1. For your puppy’s first few interactions, try to match them with a dog of similar size and age. This will be less intimidating than being asked to play with an adult dog who is much larger than them. Dogshare can help you to do this.

2. Puppy preschool socialisation classes are a good place to bring your puppy for some additional dog time and to learn all about raising a puppy, but beware that the same problems mentioned below can also happen in these classes. When there are 4-6 puppies (or more) in one room it can be difficult for any two puppies to form a proper bond. Also, you may not meet another puppy in the class that is a good match for your puppy. Meeting other puppies for play-dates through Dogshare can provide an additional option with much more choice.

3. Puppies have short attention spans and get tired quickly, so keep the first few play sessions short (15 minutes) so that you can make sure you end on a high and they don’t get too overwhelmed.

4. The energy level and boldness of the dogs should be matched where possible. If your puppy wants to play all the time, this can be intimidating to a fearful dog and may cause them to display aggression.
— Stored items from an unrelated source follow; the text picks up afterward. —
-- ==== Sys2Proof/Machine/Transform.lean ====
section
/-! DEFINITION. ENCRYPT and DECRYPT (45_transform.md R115, R116), the stages in the order of 20_memory.md R58 and the
checks in the order of 60_exceptions.md R136. -/

namespace Sys2Proof.Machine

/-- The first error of an ENCRYPT with length n, if one applies (R115, R136). -/
def State.encryptError (cfg : Config) (s : State) : Option ErrCode :=
  if cfg.bufCap < s.len.toNat then some .lenRange
  else if s.keyValid = false then some .noKey
  else if cfg.bufCap < max keyBytes s.len.toNat + 9 then some .capacity
  else none

/-- ENCRYPT after its checks: NORMALIZE, OFFSET_GEN, MIX, EMBED, LEN <- M + 8, complete (R115). -/
def State.encryptBody (cfg : Config) (s : State) (par : Bool) : State :=
  let n := s.len.toNat
  let m := markerPos n + 1
  let t := (((s.normalize cfg n).offsetGen cfg).mix cfg par m).embed m
  ((t.setLen (BitVec.ofNat 32 (m + 8))).releaseOff cfg).complete

/-- ENCRYPT(par) (R115). -/
def State.encrypt (cfg : Config) (s : State) (par : Bool) : State :=
  match s.encryptError cfg with
  | some c => s.raiseError cfg c
  | none => s.encryptBody cfg par

/-- The marker a DECRYPT recovers before it writes any byte, DEC_BYTE(BUF[M−1], CO(M−1)) with the extracted offsets
(R117). -/
def State.recoveredMarker (cfg : Config) (s : State) : Byte :=
  let m := s.len.toNat - 8
  let t := s.extract cfg m
  decByte (t.bufByte cfg (m - 1)) (cryptoOffset t.key t.off (m - 1))

/-- The first error of a DECRYPT, if one applies (R116, R136). -/
def State.decryptError (cfg : Config) (s : State) : Option ErrCode :=
  if cfg.bufCap < s.len.toNat then some .lenRange
  else if s.keyValid = false then some .noKey
  else if s.len.toNat < 9 then some .decShort
  else if markerInconsistent (s.len.toNat - 8) (s.recoveredMarker cfg) then some .decMarker
  else none

/-- DECRYPT after its checks: EXTRACT, UNMIX, RESTORE, LEN <- LEN', complete (R116). The bytes BUF[LEN'..N) take free
values (R118). -/
def State.decryptBody (cfg : Config) (s : State) (par : Bool) : State :=
  let n := s.len.toNat
  let m := n - 8
  let t := (s.extract cfg m).unmix cfg par m
  let n' := restoredLength m (t.bufByte cfg (m - 1))
  (((t.dropBytes cfg n' n).setLen (BitVec.ofNat 32 n')).releaseOff cfg).complete

/-- DECRYPT(par) (R116). -/
def State.decrypt (cfg : Config) (s : State) (par : Bool) : State :=
  match s.decryptError cfg with
  | some c => s.raiseError cfg c
  | none => s.decryptBody cfg par

/-- The meaning of ENCRYPT and ENCRYPT.PAR (R115). -/
def execEncrypt (par : Bool) (s : State) : Host.Outcome State Fault Refusal := .next (s.encrypt Config.chip par)

/-- The meaning of DECRYPT and DECRYPT.PAR (R116). -/
def execDecrypt (par : Bool) (s : State) : Host.Outcome State Fault Refusal := .next (s.decrypt Config.chip par)

end Sys2Proof.Machine
end

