/-- Settles O14: what the body of a DECRYPT leaves; the chip's recovered marker is the unmixed byte before the last
eight. -/
theorem decryptResult : Obligations.DecryptResult := by
  unfold Obligations.DecryptResult
  intro par s hkey hlong hfit hmarker
  have consistent : markerInconsistent (s.len.toNat - 8) (s.recoveredMarker Config.chip) = false :=
    (markerInconsistent_eq_false_iff ..).2 hmarker
  have body : exec (.decrypt par) s = .next (s.decryptBody Config.chip par) :=
    congrArg Host.Outcome.next (State.decrypt_of_consistent par hkey hlong hfit consistent)
  have length := State.decryptBody_len par hlong consistent
  exact ⟨_, body, length, fun _ hj => State.bufByte_decryptBody_of_lt par hlong consistent (hj.trans_eq length),
    fun _ hj => State.bufByte_decryptBody_of_le hj, s.decryptBody_draws par, rfl, rfl, rfl, rfl, rfl⟩

end Sys2Proof.Machine

/-! Proofs of the family 43_offset_embedder.md: the bytes of the key hash, and EXTRACT undoes EMBED. -/

namespace Sys2Proof.Machine

/-- The number of the k-th key-hash byte (R94). -/
theorem hashByte_toNat (h : BitVec 64) (k : Nat) : (hashByte h k).toNat = h.toNat / 256 ^ k % 256 := by
  rw [hashByte_eq, BitVec.toNat_ofNat, Nat.mod_mod]

/-- The number of an aligned byte slice: shifting right by 8k bits divides by 256^k. -/
theorem extractLsb'_byte_toNat {w : Nat} (h : BitVec w) (k : Nat) :
    (h.extractLsb' (8 * k) 8).toNat = h.toNat / 256 ^ k % 256 := by
  rw [BitVec.extractLsb'_toNat, Nat.shiftRight_eq_div_pow, Nat.pow_mul]

/-- Settles O7: both sides have the same number. -/
theorem hashBytesAreSlices : Obligations.HashBytesAreSlices := by
  unfold Obligations.HashBytesAreSlices
  intro h k _
  have same_number : (hashByte h k).toNat = (h.extractLsb' (8 * k) 8).toNat := by
    rw [hashByte_toNat, extractLsb'_byte_toNat]
  exact ⟨BitVec.eq_of_toNat_eq same_number, hashByte_toNat h k⟩

/-- Two offset files with the same eight bytes are equal. -/
theorem offByte_ext {u v : Vector Byte 8} (same : ∀ k < 8, offByte u k = offByte v k) : u = v := by
  refine Vector.ext fun k hk => ?_
  simpa only [offByte, Nat.mod_eq_of_lt hk] using same k hk

/-- EMBED's byte at position m + k (R95). -/
theorem State.bufByte_embed_add (cfg : Config) (s : State) (m : Nat) {k : Nat} (hk : k < 8) :
    (s.embed m).bufByte cfg (m + k) = offByte s.off k + hashByte s.khash k := by
  have embedded : m ≤ m + k ∧ m + k < m + 8 := by omega
  rw [State.bufByte_embed, if_pos embedded, Nat.add_sub_cancel_left]

/-- Settles O8: EXTRACT subtracts from each byte the key-hash byte that EMBED added to it, whatever its value. -/
theorem extractUndoesEmbed : Obligations.ExtractUndoesEmbed := by
  unfold Obligations.ExtractUndoesEmbed
  intro cfg s m
  refine offByte_ext fun k hk => ?_
  calc offByte ((s.embed m).extract cfg m).off k
      = (s.embed m).bufByte cfg (m + k) - hashByte s.khash k := State.offByte_extract cfg (s.embed m) m hk
    _ = offByte s.off k + hashByte s.khash k - hashByte s.khash k := by rw [State.bufByte_embed_add cfg s m hk]
    _ = offByte s.off k := BitVec.add_sub_cancel ..

end Sys2Proof.Machine

/-! Proofs of the family 44_byte_mixer.md: the byte transform's inversion, the values of a position, and what a pass
leaves whatever its lanes. -/

namespace Sys2Proof.Machine

/-! ## The byte transform -/

/-- The rotated byte has the popcount of the byte before it, so DEC_BYTE rotates back by ENC_BYTE's amount (R108). -/
theorem rotationAmount_encByte (b co : Byte) : rotationAmount (encByte b co) co = rotationAmount (b + co) co := by
  rw [rotationAmount, encByte, popcount8_rotl8 _ (rotationAmount_lt _ _), rotationAmount]

/-- DEC_BYTE inverts ENC_BYTE (R107). -/
theorem decByte_encByte (b co : Byte) : decByte (encByte b co) co = b := by
  rw [decByte, rotationAmount_encByte, encByte, rotr8_rotl8 _ (rotationAmount_lt _ _), BitVec.add_sub_cancel]

/-- Settles O5: a map of the 256 bytes to themselves that has a left inverse is a bijection. -/
theorem decByteInvertsEncByte : Obligations.DecByteInvertsEncByte := by
  unfold Obligations.DecByteInvertsEncByte
  intro co
  have inverts : Function.LeftInverse (decByte · co) (encByte · co) := fun b => decByte_encByte b co
  exact ⟨inverts, Finite.injective_iff_bijective.1 inverts.injective⟩

/-! ## The values of a position -/

theorem fileByte_mod (v : Vector Byte 16) (k : Nat) : fileByte v (k % 16) = fileByte v k := by
  simp only [fileByte, Nat.mod_mod]

/-- No wrap is lost: the sum of the three numbers is taken mod 256 once (R103). -/
theorem cryptoOffset_toNat (key : Vector Byte 16) (off : Vector Byte 8) (i : Nat) :
    (cryptoOffset key off i).toNat =
      ((offByte off (offsetIndex key i)).toNat + i % 256 + (keyByteAt key i).toNat) % 256 := by
  simp only [cryptoOffset, BitVec.toNat_add, BitVec.toNat_ofNat]
  omega

/-- The index needs only the low three bits of each summand (R102). -/
theorem offsetIndex_eq_low_bits (key : Vector Byte 16) (i : Nat) :
    offsetIndex key i = ((fileByte key 15).toNat % 8 + i % 8 + i / 9 % 8) % 8 := by
  simp only [offsetIndex, offsetCount, offsetDivisor]
  omega

/-- Settles O6: the model's operands of a position, read as numbers. -/
theorem cryptoOffsetFormula : Obligations.CryptoOffsetFormula := by
  unfold Obligations.CryptoOffsetFormula
  intro key off i
  exact ⟨(fileByte_mod key i).symm, rfl, offsetIndex_eq_low_bits key i, cryptoOffset_toNat key off i⟩

/-! ## The passes -/

section
variable (cfg : Config) (s : State) (m j : Nat)

/-- What UNMIX leaves in the region (R110). -/
theorem State.bufByte_unmix_of_lt (par : Bool) (hj : j < m) :
    (s.unmix cfg par m).bufByte cfg j = decByte (s.bufByte cfg j) (cryptoOffset s.key s.off j) := by
  rw [State.bufByte_unmix, if_pos hj]

/-- UNMIX restores what MIX with the same KEY and OFF mixed, position by position (R110). -/
theorem State.bufByte_unmix_mix (par par' : Bool) :
    ((s.mix cfg par m).unmix cfg par' m).bufByte cfg j = s.bufByte cfg j := by
  rw [State.bufByte_unmix, State.bufByte_mix, State.mix_key, State.mix_off]
  by_cases region : j < m
  · rw [if_pos region, if_pos region, decByte_encByte]
  · rw [if_neg region, if_neg region]

/-- The mode of a MIX decides no byte (R114). -/
theorem State.bufByte_mix_par (par par' : Bool) :
    (s.mix cfg par m).bufByte cfg j = (s.mix cfg par' m).bufByte cfg j := by
  rw [State.bufByte_mix, State.bufByte_mix]

/-- The mode of an UNMIX decides no byte (R114). -/
theorem State.bufByte_unmix_par (par par' : Bool) :
    (s.unmix cfg par m).bufByte cfg j = (s.unmix cfg par' m).bufByte cfg j := by
  rw [State.bufByte_unmix, State.bufByte_unmix]

end

/-- Settles O10: UNMIX and MIX write each position of the region once, and DEC_BYTE inverts ENC_BYTE there. -/
theorem unmixUndoesMix : Obligations.UnmixUndoesMix := by
  unfold Obligations.UnmixUndoesMix
  intro cfg s par par' m j
  exact ⟨s.bufByte_unmix_of_lt cfg m j par, s.bufByte_unmix_mix cfg m j par par'⟩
5. Some dogs naturally have better social skills than others. A fearful puppy might hide, freeze or run away from other dogs. Some dogs will be able to read this, and will behave in a non-threatening manner. They might lower themselves down to seem less intimidating and only play very gently. These dogs are probably not appreciated for what they are – excellent dogs for fearful puppies to socialise with. They might be hard to identify because they often just leave the fearful puppy alone and go off to play with other more confident dogs (which is exactly what fearful puppies want). However, over time as the puppy becomes less fearful, these socially adept dogs will begin to interact with them more and more.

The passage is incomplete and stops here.